This figure includes the total number of times that an outcome was mentioned overall. A single outcome may have been mentioned more than once in the interview. Each clinician could provide more than one response; therefore, the sum of the counts in the figure does not equal 9. Outcomes receiving 1 comment included pulmonary function, patient experience, metabolic activity, malignancy, lymphoma risk (with associated comment that a surrogate would be needed to measure), joint pain, inflammation/autoimmune, vaccination response, IgG treatment, hospital visits, fever, exercise intolerance, energy level, EBV, EBV load, easy bleeding and bruising, side effects, coughing, clinical outcomes–general organ involvement, chest therapy/inhaler, bruising, school attendance, autoimmunity symptoms, autoimmune disease, appetite, rash, adenopathy/organomegaly, able to sleep, viral loads, serum immunoglobulins, PD-1+CD4+ and PD-1+CD8+, naïve T cells, naïve B cells, memory B cells, CD4/CD8 T-cell ratio, B cells, B-cell function, and all B- and T-cell panel information. Additional single-mention comments included patient heterogeneity, CVID, and unavailability of some outcomes in the clinic. CD, cluster of differentiation; CVID, common variable immunodeficiency; EBV, Epstein-Barr virus; GI, gastrointestinal; Ig, immunoglobulin; PD-1, programmed cell death protein 1; QOL, quality of life.

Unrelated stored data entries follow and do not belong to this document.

/-- The layout of mcall, mcall.b. -/
def shM_gk.dec (mk : Fin 16 → Fin 256 → Instr) (w : Nat) : Except Nat Instr :=
  match unpack [12, 8, 8, 4] w with
  | [r0, k, _, g] =>
    checked [(r0 != 0, 2)]
      (mk (fin 16 g) (fin 256 k))
  | _ => .error 1

def shM_gk.enc (op : Nat) (g : Fin 16) (k : Fin 256) : Nat :=
  pack [(12, 0), (8, k.val), (8, op), (4, g.val)]

/-- The layout of mwait, mabort. -/
def shM_g.dec (mk : Fin 16 → Instr) (w : Nat) : Except Nat Instr :=
  match unpack [20, 8, 4] w with
  | [r0, _, g] =>
    checked [(r0 != 0, 2)]
      (mk (fin 16 g))
  | _ => .error 1

def shM_g.enc (op : Nat) (g : Fin 16) : Nat :=
  pack [(20, 0), (8, op), (4, g.val)]

/-- The layout of mscale. -/
def shM_gfi.dec (mk : Fin 16 → Fin 4 → Fin 4 → Instr) (w : Nat) : Except Nat Instr :=
  match unpack [16, 2, 2, 8, 4] w with
  | [r0, i, f, _, g] =>
    checked [(r0 != 0, 2)]
      (mk (fin 16 g) (fin 4 f) (fin 4 i))
  | _ => .error 1

def shM_gfi.enc (op : Nat) (g : Fin 16) (f : Fin 4) (i : Fin 4) : Nat :=
  pack [(16, 0), (2, i.val), (2, f.val), (8, op), (4, g.val)]

/-- The layout of mdrain. -/
def shM_gi.dec (mk : Fin 16 → Fin 4 → Instr) (w : Nat) : Except Nat Instr :=
  match unpack [16, 2, 2, 8, 4] w with
  | [r0, i, r2, _, g] =>
    checked [(r0 != 0, 2), (r2 != 0, 2)]
      (mk (fin 16 g) (fin 4 i))
  | _ => .error 1

def shM_gi.enc (op : Nat) (g : Fin 16) (i : Fin 4) : Nat :=
  pack [(16, 0), (2, i.val), (2, 0), (8, op), (4, g.val)]

/-- The layout of mclr. -/
def shM_gif.dec (mk : Fin 16 → BitVec 4 → BitVec 4 → Instr) (w : Nat) : Except Nat Instr :=
  match unpack [12, 4, 4, 8, 4] w with
  | [r0, f, i, _, g] =>
    checked [(r0 != 0, 2)]
      (mk (fin 16 g) (BitVec.ofNat 4 i) (BitVec.ofNat 4 f))
  | _ => .error 1

def shM_gif.enc (op : Nat) (g : Fin 16) (i : BitVec 4) (f : BitVec 4) : Nat :=
  pack [(12, 0), (4, f.toNat), (4, i.toNat), (8, op), (4, g.val)]

/-- The layout of mld.ms. -/
def shM_gae.dec (mk : Fin 16 → Src → Bool → Instr) (w : Nat) : Except Nat Instr :=
  match unpack [14, 1, 5, 8, 4] w with
  | [r0, e, a, _, g] =>
    checked [(r0 != 0, 2)]
      (mk (fin 16 g) (Src.ofCode a) (bit e))
  | _ => .error 1

def shM_gae.enc (op : Nat) (g : Fin 16) (a : Src) (e : Bool) : Nat :=
  pack [(14, 0), (1, e.toNat), (5, a.code), (8, op), (4, g.val)]

/-- The layout of mst.ms. -/
def shM_gabef.dec (mk : Fin 16 → Src → Src → Bool → Bool → Instr) (w : Nat) : Except Nat Instr :=
  match unpack [8, 1, 1, 5, 5, 8, 4] w with
  | [r0, f, e, b, a, _, g] =>
    checked [(r0 != 0, 2)]
      (mk (fin 16 g) (Src.ofCode a) (Src.ofCode b) (bit e) (bit f))
  | _ => .error 1

def shM_gabef.enc (op : Nat) (g : Fin 16) (a : Src) (b : Src) (e : Bool) (f : Bool) : Nat :=
  pack [(8, 0), (1, f.toNat), (1, e.toNat), (5, b.code), (5, a.code), (8, op), (4, g.val)]

/-- The layout of mq.clr. -/
def shM_gabl.dec (mk : Fin 16 → Bool → Bool → Bool → Instr) (w : Nat) : Except Nat Instr :=
  match unpack [17, 1, 1, 1, 8, 4] w with
  | [r0, l, b, a, _, g] =>
    checked [(r0 != 0, 2)]
      (mk (fin 16 g) (bit a) (bit b) (bit l))
  | _ => .error 1

def shM_gabl.enc (op : Nat) (g : Fin 16) (a : Bool) (b : Bool) (l : Bool) : Nat :=
  pack [(17, 0), (1, l.toNat), (1, b.toNat), (1, a.toNat), (8, op), (4, g.val)]

/-- The layout of mq.st, mstat. -/
def shM_gd.dec (mk : Fin 16 → Dst → Instr) (w : Nat) : Except Nat Instr :=
  match unpack [15, 5, 8, 4] w with
  | [r0, d, _, g] =>
    checked [(r0 != 0, 2), (24 < d, 5)]
      (mk (fin 16 g) (Dst.ofCode d))
  | _ => .error 1

def shM_gd.enc (op : Nat) (g : Fin 16) (d : Dst) : Nat :=
  pack [(15, 0), (5, d.code), (8, op), (4, g.val)]

/-- The layout of mhalf. -/
def shM_gn.dec (mk : Fin 16 → Bool → Instr) (w : Nat) : Except Nat Instr :=
  match unpack [19, 1, 8, 4] w with
  | [r0, n, _, g] =>
    checked [(r0 != 0, 2)]
      (mk (fin 16 g) (bit n))
  | _ => .error 1

def shM_gn.enc (op : Nat) (g : Fin 16) (n : Bool) : Nat :=
  pack [(19, 0), (1, n.toNat), (8, op), (4, g.val)]

/-- The layout of mchk. -/
def shM_gdi.dec (mk : Fin 16 → Dst → Fin 4 → Instr) (w : Nat) : Except Nat Instr :=
  match unpack [13, 2, 5, 8, 4] w with
  | [r0, i, d, _, g] =>
    checked [(r0 != 0, 2), (24 < d, 5)]
      (mk (fin 16 g) (Dst.ofCode d) (fin 4 i))
  | _ => .error 1

def shM_gdi.enc (op : Nat) (g : Fin 16) (d : Dst) (i : Fin 4) : Nat :=
  pack [(13, 0), (2, i.val), (5, d.code), (8, op), (4, g.val)]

https://doi.org/10.1371/journal.pone.0333341.g001

When the clinicians were asked questions regarding meaningful change on lymph node size (log10-transformed SPD of index lesions) and ratio of naïve B cells to total B cells metrics, the most common response was that thresholds of these metrics in APDS were unknown and/or that clinicians were not familiar with these metrics. Among those who noted a specific threshold, 50% reduction was the most commonly mentioned threshold, with other thresholds ranging from 20% to 75% reduction; a return to values within the normal range was also mentioned. Clinicians responded positively to the MDRI that incorporated multiple outcomes into an individual patient profile (n = 5) and to the importance of consistency across outcomes (n = 4), indicating the relevance of observing improvement across multiple treatment outcomes.

For age-related issues that should be considered in the evaluation of treatment outcomes, prevention of future negative outcome(s) (n = 5) was the most common response, which highlighted the importance of early treatment initiation to avoid permanent organ damage secondary to APDS (e.g., pulmonary fibrosis). Other responses related to the theme of avoiding long-term irreversible damage included accumulated tissue injury (n = 2) and fibrosis/scarring (n = 1) in adults and older patients, respectively. When assessing outcomes for specific age groups, growth (n = 2), weight gain (n = 1), school attendance (n = 1), and kids sports (n = 1) were considered important outcomes in children; malignant transformation (n = 1) was noted in adults.

E-Delphi panel study

Fig 2 summarizes the steps taken in the development and conduction of the e-Delphi panel study. Twenty-four clinicians (Table 1) accepted the invitation to participate and 23 (96%) completed the Round 1 survey. Collectively, panelists had treated a mean of approximately 1300 patients with PI and a mean of 5.5 patients with APDS in their careers; notably, the panelists had treated a mean of 2.5 patients in the previous year despite APDS being an ultra-rare disease. Panelists indicated they had high familiarity with the disease, as indicated by the reported mean familiarity score of 8.9 on a scale of 0–10 (0 = no familiarity, 10 = extreme familiarity) (Table 1).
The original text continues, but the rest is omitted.